[Required work] Only those lines in the data below from the line containing "(op = 0x71 ∧" through the line containing "(∀ (s : State) (src : Src), (waiterOf", both included, should be restated word for word.

[Provided data]

/-- The header checks come first, in their order: a packet that fails one is answered with its status and DETAIL, and
nothing else of it happens; a role that may not issue the opcode is counted for a management message. A source whose
packet waits, or that has none, applies nothing, and a packet of another opcode is left to its own command; a message of
an open management session that is not applied at once waits behind the session's earlier ones, and one of a reserved
opcode is refused. Where the specification leaves it open, this is the model's choice: log entries 30, 32, 33, 35.
(15_command_protocol.) -/
def Obligations.HeaderChecksComeFirst : Prop :=
  (∀ (s : State) (src : Src) (op : Nat) (c : Instr), alive s = true → src.wf = true → (op, c) ∈
     [(0x01, Instr.hello src), (0x02, .capsRead src), (0x03, .echo src), (0x10, .regionMap src), (0x11,
      .regionUnmap src), (0x12, .windowOpen src), (0x13, .windowClose src), (0x20, .graphLoad src), (0x21,
      .graphArm src), (0x22, .graphDisarm src), (0x23, .graphUnload src), (0x24, .jobSubmit src), (0x25,
      .jobCancel src), (0x30, .streamRearm src), (0x31, .queuePush src), (0x32, .queuePop src), (0x40,
      .sensorProfile src), (0x41, .sensorSettings src), (0x42, .streamStart src), (0x43, .streamStop src), (0x44,
      .txConfig src), (0x50, .sessionOpen src), (0x51, .sessionClose src), (0x52, .jobKey src), (0x60, .statsRead
      src), (0x61, .logRead src), (0x70, .fwBlock src), (0x72, .fwConfirm src), (0x73, .fwStatus src)] ∨
     (op = 0x71 ∧ c = .fwCommit src ∧ s.boot.phase ≠ 4) →
    (nextPkt s src = none → exec c s = .next (keepQueue s (arrives src s))) ∧
    (∀ p, nextPkt s src = some p →
      (∀ st det, pOpcode p = op → headCheck (servedState s p) p = some (st, det) →
        exec c s = .next (turnedAway s p st det (countRole p (st, det) (servedState s p)))) ∧
      (pOpcode p ≠ op → opcodes.contains (pOpcode p) = true → exec c s = .next (keepQueue s (arrives src s))) ∧
      (p.src < 512 → pOpcode p ≠ op → exec c s = .next s) ∧
      (512 ≤ p.src → opcodes.contains (pOpcode p) = false →
        exec c s = .next (turnedAway s p 0x01 0 (servedState s p))))) ∧
  (∀ (s : State) (src : Src), (∀ n q, src = .mgmt n q → (msessAt s n).all (fun m => m.stage != 3) = true ∨ q = []) →
    arrives src s = s) ∧
  (∀ (s : State) (n : Nat) (q : List Word) (m : MSess), msessAt s n = some m → m.stage = 3 → q ≠ [] →
    arrives (.mgmt n q) s = putMsess n (some { m with packets := m.packets ++ [q] }) (wakeDevice s)) ∧
  (∀ (s : State) (src : Src), (waiterOf s (srcNum src)).isSome = true → nextPkt s src = none) ∧
  (∀ (s : State) (p : Pkt), headCheck s p = none →
    opcodes.contains (pOpcode p) = true ∧ 1 ≤ pLength p ∧ pLength p ≤ 16 ∧ wd p.w 3 = 0 ∧
    (pOpcode p ≠ 0x01 → negotiated s p = some (pVersion p)) ∧ bits (wd p.w 2) 5 0 = p.fn ∧ roleMay s p = true ∧
    4 + needWords p ≤ 4 * pLength p) ∧
  (∀ (s : State) (p : Pkt) (e : Err),
    countRole p e s = if p.isMgmt = true ∧ e = (0x04, 0) then cnt R.mgtCmdDenied 0 1 s else s)

/-- HELLO negotiates the version its range covers, the negotiated one or CCP 1.0, and ECHO returns its three words.
CAPS_READ puts the first bytes of the capability block at a DEST that the source's tenant may write. Where the
specification leaves it open, this is the model's choice: log entries 35, 36, 37. (15_command_protocol.) -/
def Obligations.HelloEchoAndCapabilities : Prop :=
  (
  (∀ (s : State) (src : Src) (p : Pkt), serves s src 0x01 p → reservedIn p [0xFFFF] = none →
    exec (.hello src) s = .next (
      let t := servedState s p
      let v := (negotiated t p).getD 0x10
      if bits (wd p.w 4) 7 0 ≤ v ∧ v ≤ bits (wd p.w 4) 15 8 then applied s p v p.fn 0 (setNegotiated p v t)
      else turnedAway s p 0x07 4 t)) ∧
  (∀ (s : State) (src : Src) (p : Pkt), serves s src 0x03 p → reservedIn p [fullW, fullW, fullW] = none →
    exec (.echo src) s = .next (applied s p (wd p.w 4) (wd p.w 5) (wd p.w 6) (servedState s p))) ∧
  (∀ (s : State) (p : Pkt) (v : Nat), p.src < 512 → tkeys 0 s.fns = true →
    (fnSt (setNegotiated p v s) p.fn).negotiated = some v ∧
    (∀ f, f ≠ p.fn → fnSt (setNegotiated p v s) f = fnSt s f) ∧ (setNegotiated p v s).mem = s.mem)) ∧
  (
  ∀ (s : State) (src : Src) (p : Pkt), serves s src 0x02 p → reservedIn p [fullW, 0xFFFF, fullW] = none →
    addr48 p.w 4 ≠ 0 → 0 < wd p.w 6 → wd p.w 6 ≤ 8720 →
    rangePopulated (servedState s p) p.tn (addr48 p.w 4) 0 = true →
    rangePopulated (servedState s p) p.tn (addr48 p.w 4) (wd p.w 6) = true →
    rangeGranted (servedState s p) p.tn (addr48 p.w 4) (wd p.w 6) = true →
    exec (.capsRead src) s = .next (
      let t := servedState s p
      let r := outPut p (addr48 p.w 4) (capBytes t (wd p.w 6)) t
      if r.1 < wd p.w 6 then turnedAway s p 0x02 4 r.2 else applied s p (wd p.w 6) 0 0 r.2))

[Task response]
     (op = 0x71 ∧ c = .fwCommit src ∧ s.boot.phase ≠ 4) →
    (nextPkt s src = none → exec c s = .next (keepQueue s (arrives src s))) ∧
    (∀ p, nextPkt s src = some p →
      (∀ st det, pOpcode p = op → headCheck (servedState s p) p = some (st, det) →
        exec c s = .next (turnedAway s p st det (countRole p (st, det) (servedState s p)))) ∧
      (pOpcode p ≠ op → opcodes.contains (pOpcode p) = true → exec c s = .next (keepQueue s (arrives src s))) ∧
      (p.src < 512 → pOpcode p ≠ op → exec c s = .next s) ∧
      (512 ≤ p.src → opcodes.contains (pOpcode p) = false →
        exec c s = .next (turnedAway s p 0x01 0 (servedState s p))))) ∧
  (∀ (s : State) (src : Src), (∀ n q, src = .mgmt n q → (msessAt s n).all (fun m => m.stage != 3) = true ∨ q = []) →
    arrives src s = s) ∧
  (∀ (s : State) (n : Nat) (q : List Word) (m : MSess), msessAt s n = some m → m.stage = 3 → q ≠ [] →
    arrives (.mgmt n q) s = putMsess n (some { m with packets := m.packets ++ [q] }) (wakeDevice s)) ∧
  (∀ (s : State) (src : Src), (waiterOf s (srcNum src)).isSome = true → nextPkt s src = none) ∧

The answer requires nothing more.